(Work request)
In the listing below, locate the line containing "else if wave" and the line containing "def State.loopWanted (s". Output both of them and every line between, exactly as written, and nothing more.

(Task data)
-- ==== Sys2Proof/Machine/Ops.lean ====
section
/-! DEFINITION. The named operations over register fields, shadows, GO fields and free values. -/

namespace Sys2Proof.Machine

/-! ### Sparse stores: lists of key and value in rising key order -/

/-- The value stored under a key. -/
def storeGet : List (Nat × Nat) → Nat → Option Nat
  | [], _ => none
  | (k, v) :: r, key => if k = key then some v else storeGet r key

/-- The store with a key removed. -/
def storeErase : List (Nat × Nat) → Nat → List (Nat × Nat)
  | [], _ => []
  | (k, v) :: r, key => if k = key then storeErase r key else (k, v) :: storeErase r key

/-- The store with a value put under a key, in its place by rising key. -/
def storeInsert : List (Nat × Nat) → Nat → Nat → List (Nat × Nat)
  | [], key, v => [(key, v)]
  | (k, w) :: r, key, v =>
    if key < k then (key, v) :: (k, w) :: r
    else if k = key then (key, v) :: r
    else (k, w) :: storeInsert r key v

/-- Writing `v` where an unlisted key reads `dflt`: a value equal to `dflt` is not listed. -/
def storeSet (l : List (Nat × Nat)) (key dflt v : Nat) : List (Nat × Nat) :=
  if v = dflt then storeErase l key else storeInsert l key v

/-! ### Fields -/

/-- Where a field lies: its page, its offset and its lowest bit as one number. -/
def Fld.key (f : Fld) : Nat := (f.page * 4096 + f.off) * 32 + f.lsb

/-- The value that an exception list gives an index, else the common reset value. -/
def excReset : List (Nat × Nat) → Nat → Nat → Nat
  | [], _, d => d
  | (i, v) :: r, k, d => if i = k then v else excReset r k d

/-- Member `k` of a family of registers. -/
def Fld.at (f : Fld) (k : Nat) : Fld :=
  { page := f.page, off := f.off + k * f.stride, lsb := f.lsb, width := f.width, kind := f.kind,
    reset := excReset f.exc k f.reset, legal := f.legal }

/-- The largest value of a field's width. -/
def Fld.maxVal (f : Fld) : Nat := 2 ^ f.width - 1

/-- The stored value of a field; a field that is not listed holds its reset value. -/
def State.rd (s : State) (f : Fld) : Nat := (storeGet s.regs f.key).getD f.reset

/-- A field's stored value replaced, cut to its width. -/
def State.wr (s : State) (f : Fld) (v : Nat) : State :=
  { s with regs := storeSet s.regs f.key f.reset (v % 2 ^ f.width) }

/-- Whether a one-bit field holds 1. -/
def State.is (s : State) (f : Fld) : Bool := s.rd f == 1

/-- A two's-complement field read as an integer. -/
def State.rdInt (s : State) (f : Fld) : Int := ofCode f.width (s.rd f)

/-- A two's-complement field replaced by an integer, cut to its width. -/
def State.wrInt (s : State) (f : Fld) (i : Int) : State := s.wr f (toCode f.width i)

/-- Several fields replaced, in order. -/
def State.wrAll (s : State) (l : List (Fld × Nat)) : State := l.foldl (fun t p => t.wr p.1 p.2) s

/-! ### The common page header (R42) -/

namespace Hdr
def SHD_HOLD (p : Nat) : Fld := { page := p, off := 0x008, lsb := 3, width := 1, kind := .ctl, reset := 0 }
def GATE (p : Nat) : Fld := { page := p, off := 0x008, lsb := 2, width := 1, kind := .ctl, reset := 0 }
def RESET (p : Nat) : Fld := { page := p, off := 0x008, lsb := 1, width := 1, kind := .go, reset := 0 }
def QUIESCE (p : Nat) : Fld := { page := p, off := 0x008, lsb := 0, width := 1, kind := .ctl, reset := 0 }
def SAT (p : Nat) : Fld := { page := p, off := 0x00C, lsb := 16, width := 1, kind := .w1c, reset := 0 }
def EPOCH (p : Nat) : Fld := { page := p, off := 0x00C, lsb := 8, width := 8, kind := .sts, reset := 0 }
def SHD_PEND (p : Nat) : Fld := { page := p, off := 0x00C, lsb := 2, width := 1, kind := .live, reset := 0 }
def GATED (p : Nat) : Fld := { page := p, off := 0x00C, lsb := 1, width := 1, kind := .sts, reset := 0 }
def QUIESCED (p : Nat) : Fld := { page := p, off := 0x00C, lsb := 0, width := 1, kind := .sts, reset := 0 }
def CAUSE (p : Nat) : Fld := { page := p, off := 0x010, lsb := 0, width := 32, kind := .w1c, reset := 0 }
def ENABLE (p : Nat) : Fld := { page := p, off := 0x014, lsb := 0, width := 32, kind := .ctl, reset := 0 }
def FORCE (p : Nat) : Fld := { page := p, off := 0x018, lsb := 0, width := 32, kind := .go, reset := 0 }
def SLICE (p : Nat) : Fld := { page := p, off := 0x01C, lsb := 0, width := 6, kind := .ctl, reset := 0, legal := .custom }
def HOOK (p : Nat) : Fld := { page := p, off := 0x020, lsb := 0, width := 8, kind := .ctl, reset := 0, legal := .custom }
end Hdr

/-- The pages that R33 lists. -/
def pageExists (p : Nat) : Bool := p < 0x1B

/-- The pages whose QUIESCE, RESET, GATE and SHD_HOLD are reserved (R43): SYS, ATN, TIME, HPT and PIN. -/
def pageFixed (p : Nat) : Bool := p == 0x00 || p == 0x01 || p == 0x02 || p == 0x18 || p == 0x19

/-- The pages whose attention header is reserved (R69): ATN and PIN. -/
def pageNoLeaf (p : Nat) : Bool := p == 0x01 || p == 0x19

/-- The three ASCII letters of PAGE_ID.CODE (R42). -/
def pageCode : Nat → Nat
  | 0x00 => 0x535953 | 0x01 => 0x41544E | 0x02 => 0x54494D | 0x03 => 0x43414C | 0x04 => 0x464F43
  | 0x05 => 0x54524B | 0x06 => 0x534C44 | 0x07 => 0x53504E | 0x08 => 0x4C5043 | 0x09 => 0x43484E
  | 0x0A => 0x44454D | 0x0B => 0x454344 | 0x0C => 0x455247 | 0x0D => 0x415647 | 0x0E => 0x4D454D
  | 0x0F => 0x515545 | 0x10 => 0x534C43 | 0x11 => 0x434D44 | 0x12 => 0x4F4153 | 0x13 => 0x52594C
  | 0x14 => 0x415544 | 0x15 => 0x524543 | 0x16 => 0x545243 | 0x17 => 0x4D4952 | 0x18 => 0x485054
  | 0x19 => 0x50494E | 0x1A => 0x4C4452
  | _ => 0

/-- PAGE_VER: 0x0100, and 0x0101 on SYS on revision B (R563). -/
def pageVer (p : Nat) : Nat := if p = 0 && Config.revB then 0x0101 else 0x0100

/-- The fields of a page's block registers. -/
def pageFields : Nat → List Fld
  | 0x00 => SYS.fields | 0x01 => ATN.fields | 0x02 => TIME.fields | 0x03 => CAL.fields | 0x04 => FOC.fields
  | 0x05 => TRK.fields | 0x06 => SLD.fields | 0x07 => SPN.fields | 0x08 => LPC.fields | 0x09 => CHN.fields
  | 0x0A => DEM.fields | 0x0B => ECD.fields | 0x0C => ERG.fields | 0x0D => AVG.fields | 0x0E => MEM.fields
  | 0x0F => QUE.fields | 0x10 => SLC.fields | 0x11 => CMD.fields | 0x12 => OAS.fields | 0x13 => RYL.fields
  | 0x14 => AUD.fields | 0x15 => REC.fields | 0x16 => TRC.fields | 0x17 => MIR.fields | 0x18 => HPT.fields
  | 0x19 => PIN.fields | 0x1A => LDR.fields
  | _ => []

/-- The fields of a page's header that the page has (R43, R69). -/
def hdrFields (p : Nat) : List Fld :=
  (if pageFixed p then [] else [Hdr.QUIESCE p, Hdr.RESET p, Hdr.GATE p, Hdr.SHD_HOLD p, Hdr.QUIESCED p, Hdr.GATED p,
    Hdr.SHD_PEND p, Hdr.EPOCH p]) ++
  (if pageNoLeaf p then [] else [Hdr.SAT p, Hdr.CAUSE p, Hdr.ENABLE p, Hdr.FORCE p, Hdr.SLICE p]) ++
  [Hdr.HOOK p]

/-- The index of the family member that lies at an offset. -/
def Fld.indexAt (f : Fld) (off : Nat) : Option Nat :=
  if f.stride = 0 then (if off = f.off then some 0 else none)
  else if f.off ≤ off ∧ (off - f.off) % f.stride = 0 ∧ (off - f.off) / f.stride < f.count then
    some ((off - f.off) / f.stride)
  else none

/-- The fields of a page at an offset, in ascending order of position as R52 takes them. -/
def fieldsAt (page off : Nat) : List Fld :=
  let l := (if off < 0x40 then (if pageExists page then hdrFields page else []) else pageFields page).filterMap
    fun f => (f.indexAt off).map fun k => if f.stride = 0 then f else f.at k
  sortBy Fld.lsb l

/-! ### Returning a page to its reset values -/

/-- The fields whose registers a page loses on a block reset: those of its block registers, not its header (R76, R92). -/
def State.resetPage (s : State) (p : Nat) : State :=
  { s with
    regs := s.regs.filter fun e => !((p * 4096 + 0x40) * 32 ≤ e.1 && e.1 < (p + 1) * 4096 * 32)
    shadow := s.shadow.filter fun e => !(p * 4096 * 32 ≤ e.1 && e.1 < (p + 1) * 4096 * 32)
    goWait := s.goWait.filter fun k => !((p * 4096 + 0x40) * 32 ≤ k && k < (p + 1) * 4096 * 32) }

/-! ### Shadows (R44, R46) -/

/-- The value that a write of an SHD field last left in its shadow, or the active value when none is pending. -/
def State.shadowOf (s : State) (f : Fld) : Nat := (storeGet s.shadow f.key).getD (s.rd f)

/-- A shadow value stored. -/
def State.setShadow (s : State) (f : Fld) (v : Nat) : State :=
  { s with shadow := storeInsert s.shadow f.key (v % 2 ^ f.width) }

/-- Whether a key lies on a page. -/
def onPage (p k : Nat) : Bool := p * 4096 * 32 ≤ k && k < (p + 1) * 4096 * 32

/-- Whether any SHD field of the page holds a shadow that has not transferred. -/
def State.shdPend (s : State) (p : Nat) : Bool := s.shadow.any fun e => onPage p e.1

/-- The page's commit point over its SHD fields: with SHD_HOLD 0 every pending shadow becomes the active value (R46). -/
def State.commitFlds (s : State) (p : Nat) (fs : List Fld) : State :=
  if s.is (Hdr.SHD_HOLD p) then s
  else
    let t := fs.foldl (fun t f => match storeGet s.shadow f.key with
      | some v => t.wr f v
      | none => t) s
    { t with shadow := s.shadow.filter fun e => !fs.any fun f => f.key == e.1 }

/-- Every member of a page's SHD fields. -/
def shdFields (p : Nat) : List Fld :=
  ((pageFields p).filter fun f => f.kind = .shd).flatMap fun f =>
    if f.stride = 0 then [f] else (List.range f.count).map f.at

/-- The commit point of a page (R46). -/
def State.commitPage (s : State) (p : Nat) : State := s.commitFlds p (shdFields p)

/-! ### GO fields (R44, R45) -/

/-- A write of 1 to a GO field: `true` when the operation starts now; while one runs, one more waits. -/
def State.goWrite (s : State) (f : Fld) : State × Bool :=
  if s.rd f = 0 then (s.wr f 1, true)
  else if s.goWait.contains f.key then (s, false)
  else ({ s with goWait := s.goWait ++ [f.key] }, false)

/-- The end of a GO field's operation: `true` when one waited, which starts now, and the field keeps reading 1. -/
def State.goEnd (s : State) (f : Fld) : State × Bool :=
  if s.goWait.contains f.key then ({ s with goWait := s.goWait.filter (· ≠ f.key) }, true)
  else (s.wr f 0, false)

/-- A GO operation that ends in the command that starts it: the field reads 0 again and nothing waits. -/
def State.goDone (s : State) (f : Fld) : State :=
  { s.wr f 0 with goWait := s.goWait.filter (· ≠ f.key) }

/-! ### Free values and outputs -/

/-- A value that the spec leaves open, below a bound. Log: 5 (DESIGN CHOICE). -/
def State.free (s : State) (bound : Nat) : Nat × State :=
  (Config.freeNat s.fresh % bound, { s with fresh := s.fresh + 1 })

/-- A message that leaves the part. Log: 8 (DESIGN CHOICE). -/
def State.emit (s : State) (m : OutMsg) : State := { s with sent := s.sent ++ [m] }

end Sys2Proof.Machine
end

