-- ==== Sys2Proof/Machine/ServoOps.lean ====
section
/-! DEFINITION. Standing requests, permits, releases and losses of the optical loops and the laser (R146 to R152, R168). -/

namespace Sys2Proof.Machine

/-- A field of the focus page or its fellow on the tracking page. -/
def lf (l : Loop) (f t : Fld) : Fld := if l = .foc then f else t

/-- A loop's state beside its registers. -/
def State.loop (s : State) (l : Loop) : LoopSt := if l = .foc then s.opt.foc else s.opt.trk

/-- A loop's state replaced. -/
def State.setLoop (s : State) (l : Loop) (x : LoopSt) : State :=
  if l = .foc then { s with opt := { s.opt with foc := x } } else { s with opt := { s.opt with trk := x } }

/-- A loop's STATE (R171). -/
def State.loopState (s : State) (l : Loop) : Nat := s.rd (lf l FOC.STATE TRK.STATE)

/-- A loop's STATE replaced. -/
def State.setLoopState (s : State) (l : Loop) (v : Nat) : State := s.wr (lf l FOC.STATE TRK.STATE) v

/-- Whether a block runs a forced reset or a gate, or is gated. -/
def State.pageDown (s : State) (p : Nat) : Bool :=
  s.is (Hdr.GATED p) || s.pow.resetting.contains p || s.pow.gating.contains p

/-- The mechanism is permitted (R146): engines released, not DOZE but for its exit, not NAP, and restarted since. An
accepted eject parks the optics as well, once the disc commands that execute have completed (R190). Log: 19 (DEDUCED). -/
def State.mechOk (s : State) : Bool :=
  s.pow.phase == .run && !(s.drv.ejecting && s.ecd.units == []) && ((s.rd TIME.STATE == 0 && s.pow.entry ≠ some .doze && !s.drv.parked) ||
    (s.rd TIME.STATE == 1 && s.pow.exit.isSome))

/-- The permits that loops and laser share (R146). -/
def State.opticsOk (s : State) (p : Nat) : Bool :=
  s.mechOk && s.cal.work == none && s.is TIME.REF_OK && !s.pow.pfail && !s.pageDown p

/-! ### The laser (R146 to R148) -/

/-- The laser off at once, with the cause that LAST_OFF shows. -/
def State.laserOff (s : State) (cause : Nat) : State :=
  let t := s.wrAll [(LPC.STATE, 0), (LPC.LIT, 0), (LPC.LAST_OFF, cause), (LPC.DRIVE, 0)]
  { t with opt := { t.opt with target := 0, integ := 0, okRun := 0, limRun := 0, overRun := 0, underRun := 0 },
           loopResult := setAt t.loopResult 2 0 }

/-- Both loops read open: OPEN, or WAIT, which drives nothing either. Log: 31 (DEDUCED). -/
def State.loopsOpen (s : State) : Bool :=
  (s.loopState .foc == 0 || s.loopState .foc == 2) && (s.loopState .trk == 0 || s.loopState .trk == 2)

/-- The laser request pursued or dropped (R146 to R148). -/
def State.settleLaser (s : State) : State :=
  let lit := s.rd LPC.LIT
  let wave := s.rd LPC.WAVE
  if s.rd LPC.STATE = 0 then
    if wave ≠ 0 && s.opticsOk 0x08 && !s.opt.laserLatched then
      let t := s.wrAll [(LPC.STATE, 1), (LPC.LIT, wave)]
      { t with opt := { t.opt with target := 0, integ := 0, okRun := 0, limRun := 0, overRun := 0, underRun := 0 } }
    else s
  else if !s.is TIME.REF_OK || s.pow.pfail || s.pageDown 0x08 then s.laserOff 4
  else if s.rd LPC.STATE = 4 then s
  else if !s.opticsOk 0x08 then s.wrAll [(LPC.STATE, 4), (LPC.LAST_OFF, 4)]
  else if wave ≠ lit && s.loopsOpen then s.wrAll [(LPC.STATE, 4), (LPC.LAST_OFF, 1)]
  else s

/-! ### The loops -/

/-- The loop's request stands and is not latched off. -/
def State.loopWanted (s : State) (l : Loop) : Bool :=
  s.is (lf l FOC.CLOSE TRK.CLOSE) && !(s.loop l).latched

/-- A loop's permits (R146). A wavelength that is to change makes the laser no longer ready (R148), and tracking stays
open while the sled moves (R184). -/
def State.loopOk (s : State) (l : Loop) : Bool :=
  match l with
  | .foc => s.opticsOk 0x04 && s.rd LPC.STATE == 3 && s.rd LPC.WAVE == s.rd LPC.LIT
  | _ => s.opticsOk 0x05 && s.rd SLD.STATE != 1 && (s.rd FOC.STATE == 4 || s.rd FOC.STATE == 5 || s.rd FOC.STATE == 6)

/-- The loss of a loop: LAST_LOSS, LOSSES and the leaf (R151, R155, R170). After causes 5 and 8 the standing request is
pursued again as soon as its permits return (R168). Log: 32 (DEDUCED). -/
def State.loopLoss (s : State) (l : Loop) (cause : Nat) : State :=
  let t := (s.wr (lf l FOC.LAST_LOSS TRK.LAST_LOSS) cause).add (lf l FOC.LOSSES TRK.LOSSES) 1
  let t := t.setLoop l { t.loop l with lost := cause ≠ 5 && cause ≠ 8 }
  t.setLeaf (if l = .foc then Lf.SRV.FOC_LOST else Lf.SRV.TRK_LOST)

/-- What a loop drops when it opens or begins to release. -/
def State.loopDrop (s : State) (l : Loop) : State :=
  let x := s.loop l
  let t := s.setLoop l { x with lossRun := 0, lockRun := 0, satRun := 0, goodRun := 0, sweeps := 0, ramp := 1125 * x.u }
  let t := t.wrAll [(lf l FOC.HOLD_PRED TRK.HOLD_PRED, 0), (lf l FOC.HOLD_DROP TRK.HOLD_DROP, 0)]
  if l = .foc then t else t.wr TRK.LOCKED 0

/-- A jump that a loss or release of the focus loop breaks off fails (R152). Log: 33 (DEDUCED). -/
def State.jumpBroken (s : State) (l : Loop) : State :=
  if l == .foc && s.opt.jump ≠ none then
    (({ s with opt := { s.opt with jump := none } }).goDone FOC.JUMP_GO).setLeaf Lf.SRV.LAYER_FAIL
  else s

/-- A loop releases: its drive ramps to 0 (R147). -/
def State.loopRelease (s : State) (l : Loop) : State := ((s.loopDrop l).setLoopState l 1).jumpBroken l

/-- A loop opens at once: its DAC at zero current (R147). -/
def State.loopOpen (s : State) (l : Loop) : State :=
  let t := (s.loopDrop l).setLoopState l 0
  let t := t.setLoop l { t.loop l with u := 0, ramp := 0 }
  let t := t.wr (lf l FOC.DRIVE TRK.DRIVE) 0
  ({ t with loopResult := setAt t.loopResult (if l = Loop.foc then 0 else 1) 0,
            loopOut := setAt t.loopOut (if l = Loop.foc then 0 else 1) 0 }).jumpBroken l

/-- The cause of an immediate release: `some 0` for a reset or gate, which is no loss (R147, R168, R170). Log: 32
(DEDUCED). -/
def State.loopCut (s : State) (l : Loop) : Option Nat :=
  if !s.is TIME.REF_OK then some 5
  else if s.pow.pfail then some 8
  else if s.opt.laserLatched then some 4
  else if s.pageDown 0x04 || (l != .foc && s.pageDown 0x05) then some 0
  else none

/-- Acquisition or pull-in starts (R150, R154). -/
def State.loopStart (s : State) (l : Loop) : State :=
  let x := s.loop l
  (s.setLoop l { x with lost := false, sweeps := 0, down := true, ramp := 1125 * x.u, lossRun := 0, lockRun := 0 }).setLoopState l 3

/-- A loop's request pursued or dropped (R146, R147). Log: 32 (DEDUCED). -/
def State.settleLoop (s : State) (l : Loop) : State :=
  let st := s.loopState l
  if st = 0 || st = 2 then
    if s.loopWanted l && (!(s.loop l).lost || s.is (lf l FOC.AUTO_REACQ TRK.AUTO_REACQ)) then
      if s.loopOk l then s.loopStart l else (if st = 2 then s else s.setLoopState l 2)
    else if st = 2 then s.setLoopState l 0 else s
  else match s.loopCut l with
    | some 0 => s.loopOpen l
    | some c => (s.loopOpen l).loopLoss l c
    | none =>
      if st = 1 then s
      else if s.loopWanted l && s.loopOk l then s
      else s.loopRelease l

/-- Laser, focus and tracking brought to what their requests and permits ask for. A laser that waits for the loops to
open and loops that wait for the laser follow one another, so the three are taken twice. -/
def State.settleServo (s : State) : State :=
  let once := fun (t : State) => ((t.settleLaser.settleLoop .foc).settleLoop .trk)
  once (once s)

/-- A focus loss (R151): the tracking loop is lost with cause 3. Log: 32 (DEDUCED). -/
def State.focusLost (s : State) (cause : Nat) : State :=
  let t := (s.loopRelease .foc).loopLoss .foc cause
  let st := t.loopState .trk
  if st = 0 || st = 2 || st = 1 then t else (t.loopRelease .trk).loopLoss .trk 3

/-- What a change of CLOSE does beside the field (R146): written off, it releases the latch. -/
def State.closeChanged (s : State) (l : Loop) (old new : Nat) : State :=
  let x := s.loop l
  if new = 0 then s.setLoop l { x with latched := false, lost := false }
  else if old = 0 then s.setLoop l { x with lost := false }
  else s

/-- What a change of WAVE does beside the field (R146, R170). -/
def State.waveChanged (s : State) (old new : Nat) : State :=
  { s with opt := { s.opt with
      laserLatched := if new = 0 then false else s.opt.laserLatched
      switched := if new = 0 then false else if old ≠ 0 && old ≠ new then true else s.opt.switched } }

end Sys2Proof.Machine
end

(Reply)
  else if wave ≠ lit && s.loopsOpen then s.wrAll [(LPC.STATE, 4), (LPC.LAST_OFF, 1)]
  else s

/-! ### The loops -/

/-- The loop's request stands and is not latched off. -/
def State.loopWanted (s : State) (l : Loop) : Bool :=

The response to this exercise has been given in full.